- Directed by: George Whaley
- Music by: Peter Best
- Countries of origin: Australia France United States
- Original language: English

Original release
- Network: Australian Broadcasting Corporation
- Release: 1991

= Clowning Around =

Clowning Around is a 1991 Australian children's series, later edited into a family film, that was shot on location in Perth, Western Australia and Paris, France. It was based on the novel Clowning Sim by David Martin.

The film was produced by independent film company Barron Entertainment Films in Western Australia and educational film company WonderWorks in the United States, was directed by George Whaley. It was distributed by Australian Broadcasting Corporation. It featured Australian actors such as Margaret Williamson, Noni Hazlehurst, Ernie Dingo, Rebecca Smart, and Jill Perryman, and also featured veteran American actor Van Johnson along with French actor Jean-Michel Dagory.

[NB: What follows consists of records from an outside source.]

-- ==== Sys2Proof/Machine/Numeric.lean ====
section
/-! DEFINITION. COS64, SIN64 and POW64: the implementation's own functions (Config), held to properties P1 to P5 of
00_scope.md R19. Every function with those properties is one of these for some value of Config, and each of these has
them, so nothing is assumed and nothing is chosen. -/

namespace Sys2Proof

/-- A value held to [-1, 1]. -/
def clipUnitBall (v : F64) : F64 := if F64.inUnitBall v then v else F64.zero

/-- A value held to [0, 1]. -/
def clipUnit (v : F64) : F64 := if F64.inUnit v then v else F64.zero

/-- COS64 with P1 and P2 (R19). -/
def cos64 (x : F64) : F64 :=
  if x = F64.zero then F64.one
  else if F64.isFinite x then clipUnitBall (Config.cosFree x)
  else Config.cosFree x

/-- SIN64 with P1 and P2 (R19). -/
def sin64 (x : F64) : F64 :=
  if x = F64.zero then F64.zero
  else if F64.isFinite x then clipUnitBall (Config.sinFree x)
  else Config.sinFree x

/-- The odd part of m * 2^e: (m', e') with m * 2^e = m' * 2^e' and m' odd, for 0 < m < 2^fuel. -/
def oddPart : Nat → Nat → Int → Nat × Int
  | 0, m, e => (m, e)
  | fuel + 1, m, e => if m % 2 = 0 then oddPart fuel (m / 2) (e + 1) else (m, e)

/-- The integer square root of m < 2^54, bit by bit. -/
def isqrt (m : Nat) : Nat :=
  (List.range 27).foldr (fun b r => if (r + 2 ^ b) * (r + 2 ^ b) ≤ m then r + 2 ^ b else r) 0

/-- The 2^t-th root of m * 2^e (m odd), when it is again an odd integer times a power of two. -/
def dyadicRoot : Nat → Nat → Int → Option (Nat × Int)
  | 0, m, e => some (m, e)
  | t + 1, m, e =>
    if e % 2 = 0 ∧ isqrt m * isqrt m = m then dyadicRoot t (isqrt m) (e / 2) else none

/-- (m * 2^e)^k for m odd, m * 2^e < 1 and k > 0, when it is an F64: it must have at most 53 bits (so k <= 33 when
m >= 3) and no bit below 2^-1074. -/
def dyadicPow (m : Nat) (e : Int) (k : Nat) : Option F64 :=
  if e * k < -1074 then none
  else if m = 1 then some (F64.round false 1 (e * k) false)
  else if 33 < k then none
  else if m ^ k < 2 ^ 53 then some (F64.round false (m ^ k) (e * k) false)
  else none

/-- The real number x^y when it is exactly an F64 (R19 P5), for 0 < x < 1 and finite y > 0: y = k * 2^j with k odd, so
x^y is rational only if x has a 2^(-j)-th root that is rational. -/
def exactPow (x y : F64) : Option F64 :=
  let xo := oddPart 53 (F64.mant x) (F64.expo x)
  let yo := oddPart 53 (F64.mant y) (F64.expo y)
  match dyadicRoot (-yo.2).toNat xo.1 xo.2 with
  | none => none
  | some r => dyadicPow r.1 r.2 (yo.1 <<< yo.2.toNat)

/-- POW64 with P3, P4 and P5 (R19). At x = -0.0, where the real power 0 is two F64s, the sign is the implementation's. -/
def pow64 (x y : F64) : F64 :=
  if F64.inUnit x && F64.posFinite y then
    if x = F64.one then F64.one
    else if x = F64.zero then F64.zero
    else if F64.isZero x then (if F64.isZero (Config.powFree x y) then Config.powFree x y else F64.zero)
    else match exactPow x y with
      | some r => r
      | none => clipUnit (Config.powFree x y)
  else Config.powFree x y

end Sys2Proof
end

This series was followed up with a sequel entitled Clowning Around 2, which was released in 1993. Both series ran for eight 24-minute episodes, that were later edited into 3-hour television films for international audiences.

==Plot==
Simon Gunner, is a star-struck foster kid who aspires to become a circus clown. With the help of veteran funster Jack Merrick, Simon ultimately fulfills his goal.

==Cast==
- Main cast
- Clayton Williamson as Simon Gunner
- Ernie Dingo as Jack Merrick
- Rebecca Smart as Linda Crealy (series 1)
- Jean-Michel Dagory as Anatole Tolin
- Van Johnson as Neville Ranthow (series 1)
- Noni Hazlehurst (series 1) and Heather Mitchell (series 2) as Sarah Gunner
- Frederique Fourche as Eve (series 2)
- Margaret Ford as Martha Rathnow (series 2)
- Bill Kerr as Max (series 2)
- Phil Morris as Doozy Jackson (series 2)
- Guest cast
- Annie Byron as Una Crealy
- Jill Perryman as Miss Gabhurst
- Steve Jodrell as Skipper Crealy
- Nell Feeney as Lilly
- Isla Fisher as Bec

Heath Ledger also appears as an uncredited extra as a boy in an orphanage.